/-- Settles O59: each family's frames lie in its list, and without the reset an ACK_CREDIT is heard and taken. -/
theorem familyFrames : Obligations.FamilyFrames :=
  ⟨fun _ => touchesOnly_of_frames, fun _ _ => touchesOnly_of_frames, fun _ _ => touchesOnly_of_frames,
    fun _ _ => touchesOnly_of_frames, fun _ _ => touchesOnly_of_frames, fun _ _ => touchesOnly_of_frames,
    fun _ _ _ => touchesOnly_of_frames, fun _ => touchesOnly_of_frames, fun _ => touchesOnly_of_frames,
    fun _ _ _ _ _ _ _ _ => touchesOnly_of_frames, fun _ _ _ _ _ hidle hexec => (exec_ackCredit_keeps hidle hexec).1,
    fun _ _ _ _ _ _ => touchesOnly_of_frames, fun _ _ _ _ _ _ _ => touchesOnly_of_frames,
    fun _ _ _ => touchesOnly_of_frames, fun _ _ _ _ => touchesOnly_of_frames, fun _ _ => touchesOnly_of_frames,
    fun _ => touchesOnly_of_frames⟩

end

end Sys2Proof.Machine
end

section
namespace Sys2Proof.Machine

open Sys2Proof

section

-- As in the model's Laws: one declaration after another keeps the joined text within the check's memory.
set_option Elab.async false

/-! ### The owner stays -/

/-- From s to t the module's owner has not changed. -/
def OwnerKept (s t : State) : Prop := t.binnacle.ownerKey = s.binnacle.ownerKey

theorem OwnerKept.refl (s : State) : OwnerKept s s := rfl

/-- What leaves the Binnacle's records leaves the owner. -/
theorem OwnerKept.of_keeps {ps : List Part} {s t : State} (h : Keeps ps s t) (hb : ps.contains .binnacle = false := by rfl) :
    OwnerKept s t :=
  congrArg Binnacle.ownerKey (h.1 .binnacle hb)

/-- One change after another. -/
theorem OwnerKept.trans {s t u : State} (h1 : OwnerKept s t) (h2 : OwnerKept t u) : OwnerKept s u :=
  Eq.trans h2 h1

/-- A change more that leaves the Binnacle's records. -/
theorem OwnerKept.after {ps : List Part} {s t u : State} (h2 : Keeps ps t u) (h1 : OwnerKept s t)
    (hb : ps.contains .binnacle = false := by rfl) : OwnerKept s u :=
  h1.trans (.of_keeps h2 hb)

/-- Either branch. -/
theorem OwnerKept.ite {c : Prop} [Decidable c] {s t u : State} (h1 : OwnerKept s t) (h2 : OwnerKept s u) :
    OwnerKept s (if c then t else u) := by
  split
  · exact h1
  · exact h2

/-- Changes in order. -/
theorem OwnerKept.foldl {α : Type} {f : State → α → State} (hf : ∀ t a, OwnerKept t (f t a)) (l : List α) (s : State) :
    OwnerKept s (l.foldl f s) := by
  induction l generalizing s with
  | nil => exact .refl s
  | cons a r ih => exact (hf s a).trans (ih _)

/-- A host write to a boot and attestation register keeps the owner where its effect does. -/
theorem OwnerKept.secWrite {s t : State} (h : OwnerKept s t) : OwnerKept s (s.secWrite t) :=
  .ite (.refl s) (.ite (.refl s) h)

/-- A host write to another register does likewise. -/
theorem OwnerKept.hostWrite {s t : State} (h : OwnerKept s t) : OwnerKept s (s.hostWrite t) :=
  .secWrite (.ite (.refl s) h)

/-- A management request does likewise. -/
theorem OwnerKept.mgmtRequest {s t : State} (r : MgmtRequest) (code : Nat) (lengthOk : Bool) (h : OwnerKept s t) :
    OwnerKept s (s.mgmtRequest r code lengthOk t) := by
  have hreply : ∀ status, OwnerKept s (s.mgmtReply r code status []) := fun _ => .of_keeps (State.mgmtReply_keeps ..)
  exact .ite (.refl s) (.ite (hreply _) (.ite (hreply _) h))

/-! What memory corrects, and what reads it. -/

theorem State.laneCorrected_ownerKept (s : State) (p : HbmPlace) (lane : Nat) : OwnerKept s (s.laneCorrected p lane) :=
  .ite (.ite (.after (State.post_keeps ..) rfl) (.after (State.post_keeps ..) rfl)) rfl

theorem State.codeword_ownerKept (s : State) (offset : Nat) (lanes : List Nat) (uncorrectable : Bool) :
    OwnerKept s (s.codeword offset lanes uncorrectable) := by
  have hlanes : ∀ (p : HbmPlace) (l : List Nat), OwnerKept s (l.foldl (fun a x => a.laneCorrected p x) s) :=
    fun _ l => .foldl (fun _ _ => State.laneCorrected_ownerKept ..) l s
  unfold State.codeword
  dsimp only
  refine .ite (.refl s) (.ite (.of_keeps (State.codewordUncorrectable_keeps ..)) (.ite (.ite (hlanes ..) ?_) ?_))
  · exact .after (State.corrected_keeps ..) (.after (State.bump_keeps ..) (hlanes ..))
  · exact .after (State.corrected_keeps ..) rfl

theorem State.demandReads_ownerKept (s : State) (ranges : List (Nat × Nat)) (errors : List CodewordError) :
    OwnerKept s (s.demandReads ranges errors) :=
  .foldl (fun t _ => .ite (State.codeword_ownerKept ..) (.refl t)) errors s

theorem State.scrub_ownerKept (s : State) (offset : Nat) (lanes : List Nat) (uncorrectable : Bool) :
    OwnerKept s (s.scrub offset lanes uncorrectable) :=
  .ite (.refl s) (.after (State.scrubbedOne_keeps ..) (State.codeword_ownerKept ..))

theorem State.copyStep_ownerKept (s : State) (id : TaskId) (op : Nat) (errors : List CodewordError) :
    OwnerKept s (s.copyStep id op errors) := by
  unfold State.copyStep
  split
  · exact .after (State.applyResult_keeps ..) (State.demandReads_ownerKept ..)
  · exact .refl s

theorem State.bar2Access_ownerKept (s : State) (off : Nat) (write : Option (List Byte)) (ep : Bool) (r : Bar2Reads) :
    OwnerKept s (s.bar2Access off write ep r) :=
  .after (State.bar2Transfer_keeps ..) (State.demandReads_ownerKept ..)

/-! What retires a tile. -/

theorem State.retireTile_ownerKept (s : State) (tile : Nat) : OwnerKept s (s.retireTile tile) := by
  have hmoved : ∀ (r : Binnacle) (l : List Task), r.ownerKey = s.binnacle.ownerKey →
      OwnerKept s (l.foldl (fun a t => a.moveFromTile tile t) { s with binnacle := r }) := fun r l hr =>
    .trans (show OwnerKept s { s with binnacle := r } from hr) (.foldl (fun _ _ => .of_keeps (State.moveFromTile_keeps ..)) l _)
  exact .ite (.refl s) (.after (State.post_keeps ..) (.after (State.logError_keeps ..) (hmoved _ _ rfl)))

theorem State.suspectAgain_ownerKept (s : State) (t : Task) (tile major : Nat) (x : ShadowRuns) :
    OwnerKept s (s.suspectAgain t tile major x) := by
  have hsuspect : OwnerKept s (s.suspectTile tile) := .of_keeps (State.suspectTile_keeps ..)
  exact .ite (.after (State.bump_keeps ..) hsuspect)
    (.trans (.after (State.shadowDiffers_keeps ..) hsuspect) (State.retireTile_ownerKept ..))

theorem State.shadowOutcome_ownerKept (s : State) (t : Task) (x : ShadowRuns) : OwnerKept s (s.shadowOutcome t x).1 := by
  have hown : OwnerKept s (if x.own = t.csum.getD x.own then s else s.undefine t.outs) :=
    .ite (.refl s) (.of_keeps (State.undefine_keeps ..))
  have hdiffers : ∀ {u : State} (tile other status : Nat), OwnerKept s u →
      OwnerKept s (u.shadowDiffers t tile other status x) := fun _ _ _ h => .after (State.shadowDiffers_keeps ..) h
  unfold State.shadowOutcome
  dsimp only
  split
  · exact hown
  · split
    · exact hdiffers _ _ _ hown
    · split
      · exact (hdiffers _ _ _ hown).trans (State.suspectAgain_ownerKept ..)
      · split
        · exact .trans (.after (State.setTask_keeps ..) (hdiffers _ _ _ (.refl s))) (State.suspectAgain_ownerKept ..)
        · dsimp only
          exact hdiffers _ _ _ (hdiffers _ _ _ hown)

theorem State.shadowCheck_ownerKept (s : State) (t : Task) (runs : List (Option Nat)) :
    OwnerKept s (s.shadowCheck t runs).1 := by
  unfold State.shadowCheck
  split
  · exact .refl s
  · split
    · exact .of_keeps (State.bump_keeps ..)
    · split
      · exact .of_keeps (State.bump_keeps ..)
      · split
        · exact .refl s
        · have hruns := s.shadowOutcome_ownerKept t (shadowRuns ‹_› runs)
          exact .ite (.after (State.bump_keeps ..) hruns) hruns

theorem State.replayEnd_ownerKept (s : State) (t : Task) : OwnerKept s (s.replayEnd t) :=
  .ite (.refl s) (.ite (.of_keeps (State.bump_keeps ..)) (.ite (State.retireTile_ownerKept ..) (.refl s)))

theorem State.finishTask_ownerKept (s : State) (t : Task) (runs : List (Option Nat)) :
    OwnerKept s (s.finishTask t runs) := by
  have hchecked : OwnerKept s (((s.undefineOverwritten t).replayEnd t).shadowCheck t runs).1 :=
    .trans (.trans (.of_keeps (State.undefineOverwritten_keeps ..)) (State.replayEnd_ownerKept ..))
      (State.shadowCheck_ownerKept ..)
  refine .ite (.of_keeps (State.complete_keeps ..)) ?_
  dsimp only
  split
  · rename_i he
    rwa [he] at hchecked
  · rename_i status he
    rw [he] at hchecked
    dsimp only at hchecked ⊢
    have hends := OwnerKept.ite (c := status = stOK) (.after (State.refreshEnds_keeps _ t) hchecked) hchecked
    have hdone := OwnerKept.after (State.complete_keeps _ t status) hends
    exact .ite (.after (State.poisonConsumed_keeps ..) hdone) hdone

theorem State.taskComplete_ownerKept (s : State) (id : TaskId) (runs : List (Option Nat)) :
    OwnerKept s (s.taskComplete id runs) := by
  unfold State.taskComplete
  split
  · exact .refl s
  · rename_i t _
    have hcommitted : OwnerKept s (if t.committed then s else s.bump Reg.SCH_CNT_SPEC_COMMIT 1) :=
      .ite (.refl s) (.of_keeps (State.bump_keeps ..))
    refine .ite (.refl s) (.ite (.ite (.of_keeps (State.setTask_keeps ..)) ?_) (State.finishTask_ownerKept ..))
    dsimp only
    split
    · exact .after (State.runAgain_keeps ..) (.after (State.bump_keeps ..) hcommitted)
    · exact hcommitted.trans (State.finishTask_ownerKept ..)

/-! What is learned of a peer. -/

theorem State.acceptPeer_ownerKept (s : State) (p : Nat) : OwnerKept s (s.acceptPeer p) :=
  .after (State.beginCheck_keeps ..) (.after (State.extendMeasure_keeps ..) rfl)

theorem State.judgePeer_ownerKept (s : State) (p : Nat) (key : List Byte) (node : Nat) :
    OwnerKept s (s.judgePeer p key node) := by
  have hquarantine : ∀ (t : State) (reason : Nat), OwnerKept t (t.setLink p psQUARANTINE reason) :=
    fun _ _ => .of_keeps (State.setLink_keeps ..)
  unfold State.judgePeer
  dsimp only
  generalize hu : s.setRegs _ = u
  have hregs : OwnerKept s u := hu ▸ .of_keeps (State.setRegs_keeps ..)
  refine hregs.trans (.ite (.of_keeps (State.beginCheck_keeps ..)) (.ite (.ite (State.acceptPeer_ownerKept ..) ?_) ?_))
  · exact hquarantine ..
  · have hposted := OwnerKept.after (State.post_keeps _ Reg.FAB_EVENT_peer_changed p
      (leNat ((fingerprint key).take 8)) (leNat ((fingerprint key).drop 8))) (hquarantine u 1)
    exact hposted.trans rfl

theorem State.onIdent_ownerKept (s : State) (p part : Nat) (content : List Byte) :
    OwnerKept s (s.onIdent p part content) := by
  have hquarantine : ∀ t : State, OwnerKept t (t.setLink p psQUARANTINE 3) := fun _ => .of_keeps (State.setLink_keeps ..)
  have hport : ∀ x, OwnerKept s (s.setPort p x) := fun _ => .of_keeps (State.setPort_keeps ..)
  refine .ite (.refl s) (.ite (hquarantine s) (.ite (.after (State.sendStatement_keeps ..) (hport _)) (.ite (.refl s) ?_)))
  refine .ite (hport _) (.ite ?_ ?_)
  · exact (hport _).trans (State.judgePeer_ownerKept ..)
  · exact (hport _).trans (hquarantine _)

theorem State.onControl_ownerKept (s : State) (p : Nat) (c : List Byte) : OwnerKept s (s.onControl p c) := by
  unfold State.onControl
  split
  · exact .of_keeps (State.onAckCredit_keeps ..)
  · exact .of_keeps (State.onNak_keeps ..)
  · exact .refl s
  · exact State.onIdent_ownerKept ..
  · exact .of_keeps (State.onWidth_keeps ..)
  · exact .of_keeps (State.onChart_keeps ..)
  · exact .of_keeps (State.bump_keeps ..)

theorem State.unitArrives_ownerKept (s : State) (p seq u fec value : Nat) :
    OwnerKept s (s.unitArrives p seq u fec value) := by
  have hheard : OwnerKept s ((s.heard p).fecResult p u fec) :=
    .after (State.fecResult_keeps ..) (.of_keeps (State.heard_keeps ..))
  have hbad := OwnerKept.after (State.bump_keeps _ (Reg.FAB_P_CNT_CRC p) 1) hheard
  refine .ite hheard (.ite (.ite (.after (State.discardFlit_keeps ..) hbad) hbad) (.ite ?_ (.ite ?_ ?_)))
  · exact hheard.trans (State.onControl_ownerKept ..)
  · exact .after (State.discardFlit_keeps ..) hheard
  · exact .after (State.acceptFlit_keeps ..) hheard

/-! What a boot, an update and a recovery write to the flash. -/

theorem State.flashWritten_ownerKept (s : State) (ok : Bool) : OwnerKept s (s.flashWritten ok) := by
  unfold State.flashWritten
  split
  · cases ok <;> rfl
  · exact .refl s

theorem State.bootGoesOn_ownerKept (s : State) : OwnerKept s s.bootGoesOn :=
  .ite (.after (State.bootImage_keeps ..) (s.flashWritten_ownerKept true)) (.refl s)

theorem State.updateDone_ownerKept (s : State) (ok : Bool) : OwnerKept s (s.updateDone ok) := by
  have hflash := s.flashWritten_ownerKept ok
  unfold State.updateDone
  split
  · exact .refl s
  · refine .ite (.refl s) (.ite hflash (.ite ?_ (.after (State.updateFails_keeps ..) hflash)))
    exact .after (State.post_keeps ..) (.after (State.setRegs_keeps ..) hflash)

==

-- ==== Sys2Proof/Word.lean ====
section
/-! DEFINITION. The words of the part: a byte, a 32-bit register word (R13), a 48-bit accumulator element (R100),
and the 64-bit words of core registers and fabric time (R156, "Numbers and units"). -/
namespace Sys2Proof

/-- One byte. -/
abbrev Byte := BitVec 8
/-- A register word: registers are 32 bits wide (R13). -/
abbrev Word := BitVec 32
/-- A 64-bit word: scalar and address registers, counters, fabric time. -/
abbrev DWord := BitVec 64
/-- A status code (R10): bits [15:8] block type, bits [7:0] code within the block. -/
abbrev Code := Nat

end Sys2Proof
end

* * *

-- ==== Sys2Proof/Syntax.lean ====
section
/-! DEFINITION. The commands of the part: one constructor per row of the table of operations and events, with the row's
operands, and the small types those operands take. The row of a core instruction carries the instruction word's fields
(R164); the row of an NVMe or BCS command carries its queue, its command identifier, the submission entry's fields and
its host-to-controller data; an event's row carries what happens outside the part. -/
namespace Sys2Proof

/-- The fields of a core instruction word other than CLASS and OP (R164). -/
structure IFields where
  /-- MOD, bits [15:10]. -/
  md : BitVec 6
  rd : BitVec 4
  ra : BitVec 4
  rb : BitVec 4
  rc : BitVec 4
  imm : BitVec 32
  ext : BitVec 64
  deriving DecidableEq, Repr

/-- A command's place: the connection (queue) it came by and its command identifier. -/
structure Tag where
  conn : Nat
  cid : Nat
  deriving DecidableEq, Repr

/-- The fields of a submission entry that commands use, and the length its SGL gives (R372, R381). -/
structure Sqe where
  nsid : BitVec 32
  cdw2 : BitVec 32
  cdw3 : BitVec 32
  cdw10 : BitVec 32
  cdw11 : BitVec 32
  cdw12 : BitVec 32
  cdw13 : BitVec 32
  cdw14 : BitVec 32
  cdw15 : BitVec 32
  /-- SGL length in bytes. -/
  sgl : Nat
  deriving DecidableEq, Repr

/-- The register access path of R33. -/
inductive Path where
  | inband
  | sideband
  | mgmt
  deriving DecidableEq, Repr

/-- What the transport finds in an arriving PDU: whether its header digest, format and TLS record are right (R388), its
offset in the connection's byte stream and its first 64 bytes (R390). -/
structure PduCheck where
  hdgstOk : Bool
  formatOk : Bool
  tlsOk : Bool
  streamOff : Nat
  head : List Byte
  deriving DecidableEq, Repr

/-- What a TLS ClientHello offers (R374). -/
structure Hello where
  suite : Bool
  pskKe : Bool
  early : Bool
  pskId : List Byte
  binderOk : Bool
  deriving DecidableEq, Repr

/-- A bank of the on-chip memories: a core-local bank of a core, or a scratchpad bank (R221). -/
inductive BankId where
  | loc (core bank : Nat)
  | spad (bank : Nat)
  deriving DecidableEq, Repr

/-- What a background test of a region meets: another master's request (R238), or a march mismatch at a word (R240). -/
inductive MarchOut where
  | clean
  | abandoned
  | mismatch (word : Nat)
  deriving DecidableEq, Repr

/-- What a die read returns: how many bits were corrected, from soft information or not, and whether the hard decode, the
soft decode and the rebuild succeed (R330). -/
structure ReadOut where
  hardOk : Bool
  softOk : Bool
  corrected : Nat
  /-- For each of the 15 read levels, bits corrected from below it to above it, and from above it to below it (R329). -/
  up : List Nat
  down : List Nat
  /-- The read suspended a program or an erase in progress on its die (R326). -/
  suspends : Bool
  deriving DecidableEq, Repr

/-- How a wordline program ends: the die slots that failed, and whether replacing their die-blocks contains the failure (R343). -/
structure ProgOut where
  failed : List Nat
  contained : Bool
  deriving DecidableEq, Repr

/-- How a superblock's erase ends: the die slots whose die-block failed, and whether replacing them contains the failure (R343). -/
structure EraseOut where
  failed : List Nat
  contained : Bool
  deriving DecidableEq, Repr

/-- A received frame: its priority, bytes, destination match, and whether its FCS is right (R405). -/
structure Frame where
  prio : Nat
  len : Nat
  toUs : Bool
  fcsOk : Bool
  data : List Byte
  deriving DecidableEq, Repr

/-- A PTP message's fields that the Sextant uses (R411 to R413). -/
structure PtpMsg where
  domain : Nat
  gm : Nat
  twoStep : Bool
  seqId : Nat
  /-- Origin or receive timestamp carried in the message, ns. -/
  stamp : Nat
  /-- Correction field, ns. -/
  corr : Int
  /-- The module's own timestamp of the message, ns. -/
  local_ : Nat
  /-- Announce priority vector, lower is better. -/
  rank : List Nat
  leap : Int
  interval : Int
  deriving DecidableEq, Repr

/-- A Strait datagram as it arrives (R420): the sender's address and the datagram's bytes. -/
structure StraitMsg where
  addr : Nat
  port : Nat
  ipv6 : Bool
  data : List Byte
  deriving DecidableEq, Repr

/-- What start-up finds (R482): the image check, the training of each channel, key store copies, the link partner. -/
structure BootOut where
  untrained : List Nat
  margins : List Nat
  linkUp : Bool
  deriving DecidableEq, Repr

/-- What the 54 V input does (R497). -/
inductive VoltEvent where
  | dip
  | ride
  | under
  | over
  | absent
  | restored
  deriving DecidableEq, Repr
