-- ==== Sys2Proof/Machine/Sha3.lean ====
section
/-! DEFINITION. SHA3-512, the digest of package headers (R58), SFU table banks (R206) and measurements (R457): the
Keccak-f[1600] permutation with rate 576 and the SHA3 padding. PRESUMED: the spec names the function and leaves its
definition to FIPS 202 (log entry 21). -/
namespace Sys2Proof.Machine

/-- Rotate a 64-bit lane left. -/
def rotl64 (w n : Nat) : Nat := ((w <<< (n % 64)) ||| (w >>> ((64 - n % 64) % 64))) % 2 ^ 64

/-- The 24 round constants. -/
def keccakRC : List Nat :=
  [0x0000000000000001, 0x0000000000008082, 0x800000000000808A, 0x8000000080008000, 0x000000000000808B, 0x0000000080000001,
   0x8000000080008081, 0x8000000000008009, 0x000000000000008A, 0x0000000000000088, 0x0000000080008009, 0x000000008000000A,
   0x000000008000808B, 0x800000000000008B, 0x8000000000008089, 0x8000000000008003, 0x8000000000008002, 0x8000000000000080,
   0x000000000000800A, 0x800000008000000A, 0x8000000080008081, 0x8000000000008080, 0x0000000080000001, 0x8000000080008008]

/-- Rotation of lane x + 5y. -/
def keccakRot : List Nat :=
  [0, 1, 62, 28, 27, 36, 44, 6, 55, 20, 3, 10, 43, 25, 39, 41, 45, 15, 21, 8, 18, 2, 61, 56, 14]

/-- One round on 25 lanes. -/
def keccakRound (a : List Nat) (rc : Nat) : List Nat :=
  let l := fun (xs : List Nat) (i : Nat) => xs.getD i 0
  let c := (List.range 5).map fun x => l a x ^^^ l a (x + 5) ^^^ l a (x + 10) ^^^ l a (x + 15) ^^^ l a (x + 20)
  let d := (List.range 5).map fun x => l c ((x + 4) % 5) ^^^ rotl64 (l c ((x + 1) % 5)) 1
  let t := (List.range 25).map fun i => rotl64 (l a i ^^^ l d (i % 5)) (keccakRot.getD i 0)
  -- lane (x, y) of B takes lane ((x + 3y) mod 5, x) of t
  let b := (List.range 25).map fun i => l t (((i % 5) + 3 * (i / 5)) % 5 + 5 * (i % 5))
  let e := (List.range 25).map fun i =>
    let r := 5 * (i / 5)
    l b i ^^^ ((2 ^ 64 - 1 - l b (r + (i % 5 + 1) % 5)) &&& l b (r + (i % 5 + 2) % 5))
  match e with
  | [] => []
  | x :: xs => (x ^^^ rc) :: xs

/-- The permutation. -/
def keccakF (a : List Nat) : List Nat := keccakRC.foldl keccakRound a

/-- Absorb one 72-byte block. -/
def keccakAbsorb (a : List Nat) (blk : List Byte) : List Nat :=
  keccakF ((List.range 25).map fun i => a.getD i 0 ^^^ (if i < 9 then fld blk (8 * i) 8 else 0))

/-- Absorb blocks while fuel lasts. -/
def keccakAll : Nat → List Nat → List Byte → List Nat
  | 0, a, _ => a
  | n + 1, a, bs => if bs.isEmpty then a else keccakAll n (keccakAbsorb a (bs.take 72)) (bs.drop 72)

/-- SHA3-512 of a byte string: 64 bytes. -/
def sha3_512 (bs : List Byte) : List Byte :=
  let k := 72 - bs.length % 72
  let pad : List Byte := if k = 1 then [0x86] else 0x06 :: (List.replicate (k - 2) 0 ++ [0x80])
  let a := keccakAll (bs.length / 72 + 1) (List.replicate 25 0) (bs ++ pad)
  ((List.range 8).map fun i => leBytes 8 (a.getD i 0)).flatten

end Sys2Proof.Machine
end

- **WORK INSTRUCTION**:
Among the lines above, list those that contain the word "records".

- **EXERCISE OUTPUT**:
/-- What leaves the Binnacle's records leaves the owner. -/
/-- A change more that leaves the Binnacle's records. -/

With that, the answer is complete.